Matrix-multiply giving two different answers

Question

Here's some simple code that shows what I've been seeing:

A = randn(1,5e6)+1i*randn(1,5e6);
B = randn(1,5e6)+1i*randn(1,5e6);

sum(A.*conj(B)) - A*B'
sum(A.*conj(B)) - mtimes(A,B')
A*B' - mtimes(A,B')

Now, the three methods shown on the bottom are supposed to do the same thing, so the answers should be zero, right? Wrong! The differences are small, though not small enough that I would consider them negligible. In addition, the error increases as the length of A and B increases.

Does anyone know what the actual difference between these methods is? I understand that there are probably shortcuts written into the code, but I would like to quantify that if possible. Does Matlab post the differences anywhere? I've looked around, but have not found anything.

Answer 1

It probably has something to do with the order in which the operations are performed. For example,

sum(A.*conj(B)) - fliplr(A)*fliplr(B)'

gives a result different than

sum(A.*conj(B)) - A*B'

Or, more strikingly,

A*B' - fliplr(A)*fliplr(B)'

gives a nonzero result, of the same order as your tests.

So my bet is that depending on the method (sum or *) Matlab internally does the operations in a different order, and that may well account for the different roundoff errors you observed.

Answer 2

Given the size of each number, the rounding error in simple operations on this number is of the order 10^-14

You have 5*10^6 numbers, hence if you are really unlucky the rounding error can become anything upto 5*10^-8.

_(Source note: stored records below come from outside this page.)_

-- ==== Sys2Proof/Machine/Encoder.lean ====
section
/-! DEFINITION. The encoder commands (40_encoders.md R410, R411). -/

namespace Sys2Proof.Machine

/-- The effect of ENC_LEFT: the encoder registers hold left_encode(LENA) (40_encoders.md R410). -/
def encLeftEffect (s : State) : State := setEncoding (leftEncode s.lena) s

/-- ENC_LEFT (40_encoders.md R410). -/
def execEncLeft (s : State) : Out := checked .encLeft encLeftEffect s

/-- The effect of ENC_RIGHT: the encoder registers hold right_encode(LENA) (40_encoders.md R411). -/
def encRightEffect (s : State) : State := setEncoding (rightEncode s.lena) s

/-- ENC_RIGHT (40_encoders.md R411). -/
def execEncRight (s : State) : Out := checked .encRight encRightEffect s

end Sys2Proof.Machine
end

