/-- 70_reset_and_hazards.md R800, R803: asserting rst between accesses answers a state with rst asserted; when rst is
released every piece of state holds its reset value; an access that rst cuts off leaves no partial effect. While rst is
asserted no access is accepted (R800): that the step then stops with the fault accessWhileRst is the model's own choice,
log 4 (DESIGN CHOICE). -/
def Obligations.HardwareReset : Prop :=
  (∀ (s : State) (rest : List HostEvent), s.inputs = .releaseRst :: rest → s.rst = true →
    ∃ t, step s = .next t ∧ HoldsResetValues t ∧ t.rst = false ∧ t.build = s.build ∧ t.inputs = rest ∧
      t.observed = s.observed) ∧
  (∀ (s : State) (rest : List HostEvent), s.inputs = .assertRst :: rest →
    ∃ t, step s = .next t ∧ t.rst = true ∧ t.build = s.build ∧ t.inputs = rest ∧ t.observed = s.observed) ∧
  (∀ (s : State) (rest : List HostEvent), s.inputs = .assertRst :: .releaseRst :: rest →
    ∃ t u, step s = .next t ∧ t.rst = true ∧ step t = .next u ∧ HoldsResetValues u ∧ u.rst = false ∧
      u.build = s.build ∧ u.inputs = rest ∧ u.observed = s.observed) ∧
  (∀ (s : State) (a : BusAccess) (rest : List HostEvent), s.inputs = .access a :: rest → s.rst = true →
    step s = .fault .accessWhileRst) ∧
  (∀ (s : State) (a : BusAccess) (rest : List HostEvent),
    s.inputs = .assertRstDuring a :: .releaseRst :: rest → s.rst = false →
    ∃ t u, step s = .next t ∧ t.rst = true ∧ step t = .next u ∧ HoldsResetValues u ∧ u.rst = false ∧
      u.build = s.build ∧ u.inputs = rest)

/-- 42_sponge_cshake.md R510, R512: CS_INIT with both lengths 0 starts SHAKE: a cleared sponge with ds = 0x1F, no prefix, the
snapshot cleared, PHASE = CS_ABSORB, nothing pending; the rest unchanged. -/
def Obligations.CsInitStartsShake : Prop :=
  ∀ (v : Variant) (s : State), Ready s → s.lena = 0#64 → s.lenb = 0#64 →
    exec (.csInit v) s = .next
      { s with
        snap := Snapshot.reset
        snapValid := false
        sponge := { lanes := Vector.replicate 25 0#64, rate := if v = .v128 then 168 else 136, var := v, pos := 0,
                    ds := 0x1F#8, spos := 0 }
        phase := .csAbsorb }

/-- 42_sponge_cshake.md R510, R513 (a): CS_INIT with lengths a = LENA and b = LENB below 2^61, not both 0, clears the
snapshot, absorbs left_encode(R) || left_encode(8a) into a cleared sponge with ds = 0x04 and waits for a bytes of N, then b
bytes of S; with a = 0 it has also absorbed left_encode(8b) and waits for S. The rest is unchanged. -/
def Obligations.CsInitIssuesItsStream : Prop :=
  ∀ (v : Variant) (s : State), Ready s → s.lena.toNat < 2 ^ 61 → s.lenb.toNat < 2 ^ 61 →
    ¬ (s.lena = 0#64 ∧ s.lenb = 0#64) →
    let r : Nat := if v = .v128 then 168 else 136
    let S0 : Sponge := { lanes := Vector.replicate 25 0#64, rate := r, var := v, pos := 0, ds := 0x04#8, spos := 0 }
    let P : List Byte := [0x01#8, BitVec.ofNat 8 r] ++ leftEncode (8 * s.lena)
    exec (.csInit v) s = .next
      { s with
        snap := Snapshot.reset
        snapValid := false
        phase := .idle
        sponge := absorb S0 (if s.lena = 0#64 then P ++ leftEncode (8 * s.lenb) else P)
        pend := { op := .csInit, seg := if s.lena = 0#64 then .two else .one, rem1 := s.lena, rem2 := s.lenb,
                  a := s.lena, b := s.lenb } }

/-- 42_sponge_cshake.md R515: ABSORB in CS_ABSORB, KM_KEYED or KM_ABSORB latches a = LENA, moves KM_KEYED to KM_ABSORB and
waits for a bytes; with a = 0 it completes at once. The rest is unchanged. -/
def Obligations.AbsorbIssuesItsStream : Prop :=
  ∀ s : State, Ready s → s.phase = .csAbsorb ∨ s.phase = .kmKeyed ∨ s.phase = .kmAbsorb →
    exec .absorb s = .next
      { s with
        phase := if s.phase = .kmKeyed then .kmAbsorb else s.phase
        pend := { op := if s.lena = 0#64 then .idle else .absorb, seg := if s.lena = 0#64 then .two else .one,
                  rem1 := s.lena, rem2 := 0#64, a := s.lena, b := s.lenb } }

Your observed error is of size 10^10, which is well in the expected range.

Note that the difference is not caused by the complex transpose, but by the product of the sum vs the matrix product.

A = randn(1,5e6)+1i*randn(1,5e6);
B = randn(1,5e6)+1i*randn(1,5e6);

B1 = conj(B); 
B2 = B';

isequal(B1(:),B2(:)) % This returns true

A*transpose(conj(B)) - A*B' % Hence this returns zero

sum(A.*transpose(B')) - A*B' % But this returns something like 1e-10

A similar effect occurs for non complex A and B:

N=1e6;
A = 1:N; 
B=1:N;

(N * (N + 1) * (2*N + 1))/6 % This will give exactly the right answer
A*B' 
fliplr(A)*fliplr(B)'

Note that the two lowest answers only vary a few hundred from eachother, whilst they are actually over 2000 from the correct answer. If this is a problem consider using the symbolic toolbox. That allows you to calculate with arbitrary precision.